Transcribe the records below exactly as written, from the opening line through the line that contains "configureLengthFits .timing p, a, p)".

Task inputs =>
*-*-*

-- ==== Sys2Proof/Safety.lean ====
section
/-! DEFINITION. Safety.lean: what counts as a safe run of the part, in the terms the statements use: what the invariants
say of a station, how a command's answer is written, and the input levels a command brings. -/

namespace Sys2Proof.Machine

/-! ## How an answer is written -/

/-- RESET_N is high: the part takes commands (R22). -/
abbrev Live (s : State) : Prop := s.dev.resetLow = false

/-- The state after a command that takes the station to `d`: `d` with the command closed (`finish`: R155, the gate's
drive by R10 to R13, a Status cause by R48), and the queue as it was. What closing does is stated of its own. -/
def closed (s : State) (d : Station) : State := { s with dev := finish s.dev d }

/-- The notice a command stands for, if it is a console notice: its kind, whether its length fits the kind (R44, check 3),
its source and its payload. -/
def noticeOf : Instr → Option (NoticeKind × Bool × Addr × Payload)
  | .stop a p => some (.stop, p.length == 1, a, p)
  | .stationReset a p => some (.stationReset, p.length == 1, a, p)
  | .start a p => some (.start, p.length == 1, a, p)
  | .back a p => some (.back, p.length == 4, a, p)
  | .forward a p => some (.forward, p.length == 4, a, p)
  | .headSelect a p => some (.headSelect, p.length == 5, a, p)
  | .faultClear a p => some (.faultClear, p.length == 2, a, p)
  | .pantographGoHome a p _ _ => some (.pantographGo, p.length == 6, a, p)
  | .pantographGoPark a p => some (.pantographGo, p.length == 6, a, p)
  | .pantographGoReturn a p => some (.pantographGo, p.length == 6, a, p)
  | .pantographGoAbsolute a p => some (.pantographGo, p.length == 6, a, p)
  | .pantographGoSetOrigin a p => some (.pantographGo, p.length == 6, a, p)
  | .pantographGoTrace a p => some (.pantographGo, p.length == 6, a, p)
  | .needleMap a p => some (.needleMap, p.length == 33, a, p)
  | .configureRoster a p => some (.configure, configureLengthFits .roster p, a, p)
  | .configureTiming a p => some (.configure, configureLengthFits .timing p, a, p)
  | .configureMotion a p => some (.configure, configureLengthFits .motion p, a, p)
  | .configureThread a p => some (.configure, configureLengthFits .thread p, a, p)
  | .designOpen a p => some (.designOpen, p.length == 22, a, p)
  | .designPage a p => some (.designPage, pageLengthFits p, a, p)
  | .resetNLow | .hardReset _ _ _ | .encoderForwardCount _ | .encoderReverseCount _ | .indexPulse | .restReached
  | .seenLevelChange _ | .stallTimeout | .armTimeout | .joinTimeout | .noticeDiscarded _ | .statusReceived _ _
  | .peerLost _ | .statusInterval | .statusAttempt | .lostArbitration | .statusSent | .moveComplete
  | .homeSwitchClose _ | .homeBackoffDone _ | .homeSeekLimit _ | .driveReadyFall | .driveReadyRise | .creepTimeout
  | .caseSensorChange _ _ | .stepTimeout | .settleTimerExpiry | .threadPulse => none

/-- Whether a command is a console notice that passes checks 1 to 5 of R44 at the station. -/
def passesChecks (c : Instr) (d : Station) : Bool :=
  match noticeOf c with
  | some (kind, lenOk, src, p) => noticeTaken d kind lenOk src p
  | none => false

/-- The console notice `c` passes checks 1 to 5 of R44 at the station and reaches its owner. -/
abbrev Taken (c : Instr) (d : Station) : Prop := passesChecks c d = true

/-- The input levels after a command (12.1): the readings and levels it brings, the others as they were. -/
def levelsAfter (c : Instr) (p : Pins) : Pins :=
  match c with
  | .encoderForwardCount t => { p with tension := t.toNat }
  | .encoderReverseCount t => { p with tension := t.toNat }
  | .pantographGoHome _ _ x y => { p with xHome := x, yHome := y }
  | .homeSwitchClose a => { p with xHome := p.xHome || decide (a = .x), yHome := p.yHome || decide (a = .y) }
  | .driveReadyFall => { p with driveReady := false }
  | .driveReadyRise => { p with driveReady := true }
  | .caseSensorChange code latch => { p with caseCode := code.toNat, caseLatch := latch }
  | .resetNLow | .hardReset _ _ _ | .indexPulse | .restReached | .seenLevelChange _ | .stallTimeout | .armTimeout
  | .joinTimeout | .noticeDiscarded _ | .stop _ _ | .stationReset _ _ | .start _ _ | .back _ _ | .forward _ _
  | .headSelect _ _ | .faultClear _ _ | .pantographGoPark _ _ | .pantographGoReturn _ _ | .pantographGoAbsolute _ _
  | .pantographGoSetOrigin _ _ | .pantographGoTrace _ _ | .needleMap _ _ | .configureRoster _ _ | .configureTiming _ _
  | .configureMotion _ _ | .configureThread _ _ | .designOpen _ _ | .designPage _ _ | .statusReceived _ _ | .peerLost _
  | .statusInterval | .statusAttempt | .lostArbitration | .statusSent | .moveComplete | .homeBackoffDone _
  | .homeSeekLimit _ | .creepTimeout | .stepTimeout | .settleTimerExpiry | .threadPulse => p

/-! ## What a count does in every case (R1, R5, R19, R139) -/

/-- The station after the part of an encoder count that every count has: the TENSION reading `t` at the pin, and in the
open penetration's peak while its window is open (R139); the still timer restarted (R1), and in RUN the stall timer (R19);
a shaft at rest leaves rest, which clears position given up (R5, R122). -/
def counted (t : Nat) (d : Station) : Station :=
  { d with
    pins := { d.pins with tension := t }
    sht := { d.sht with stillFrom := d.now, atRest := false, onTop := d.sht.onTop && !d.sht.atRest }
    gtu := { d.gtu with stallTimer := if d.stc.state = .run then some d.now else d.gtu.stallTimer }
    sgv := { d.sgv with givenUp := d.sgv.givenUp && !d.sht.atRest }
    thm := { d.thm with pen :=
      if d.stc.headRole then d.thm.pen.map (fun p => { p with peak := if p.window then max p.peak t else p.peak })
      else d.thm.pen } }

*-*-*

Problem solution =>
-- ==== Sys2Proof/Safety.lean ====
section
/-! DEFINITION. Safety.lean: what counts as a safe run of the part, in the terms the statements use: what the invariants
say of a station, how a command's answer is written, and the input levels a command brings. -/

namespace Sys2Proof.Machine

/-! ## How an answer is written -/

/-- RESET_N is high: the part takes commands (R22). -/
abbrev Live (s : State) : Prop := s.dev.resetLow = false

/-- The state after a command that takes the station to `d`: `d` with the command closed (`finish`: R155, the gate's
drive by R10 to R13, a Status cause by R48), and the queue as it was. What closing does is stated of its own. -/
def closed (s : State) (d : Station) : State := { s with dev := finish s.dev d }

/-- The notice a command stands for, if it is a console notice: its kind, whether its length fits the kind (R44, check 3),
its source and its payload. -/
def noticeOf : Instr → Option (NoticeKind × Bool × Addr × Payload)
  | .stop a p => some (.stop, p.length == 1, a, p)
  | .stationReset a p => some (.stationReset, p.length == 1, a, p)
  | .start a p => some (.start, p.length == 1, a, p)
  | .back a p => some (.back, p.length == 4, a, p)
  | .forward a p => some (.forward, p.length == 4, a, p)
  | .headSelect a p => some (.headSelect, p.length == 5, a, p)
  | .faultClear a p => some (.faultClear, p.length == 2, a, p)
  | .pantographGoHome a p _ _ => some (.pantographGo, p.length == 6, a, p)
  | .pantographGoPark a p => some (.pantographGo, p.length == 6, a, p)
  | .pantographGoReturn a p => some (.pantographGo, p.length == 6, a, p)
  | .pantographGoAbsolute a p => some (.pantographGo, p.length == 6, a, p)
  | .pantographGoSetOrigin a p => some (.pantographGo, p.length == 6, a, p)
  | .pantographGoTrace a p => some (.pantographGo, p.length == 6, a, p)
  | .needleMap a p => some (.needleMap, p.length == 33, a, p)
  | .configureRoster a p => some (.configure, configureLengthFits .roster p, a, p)
  | .configureTiming a p => some (.configure, configureLengthFits .timing p, a, p)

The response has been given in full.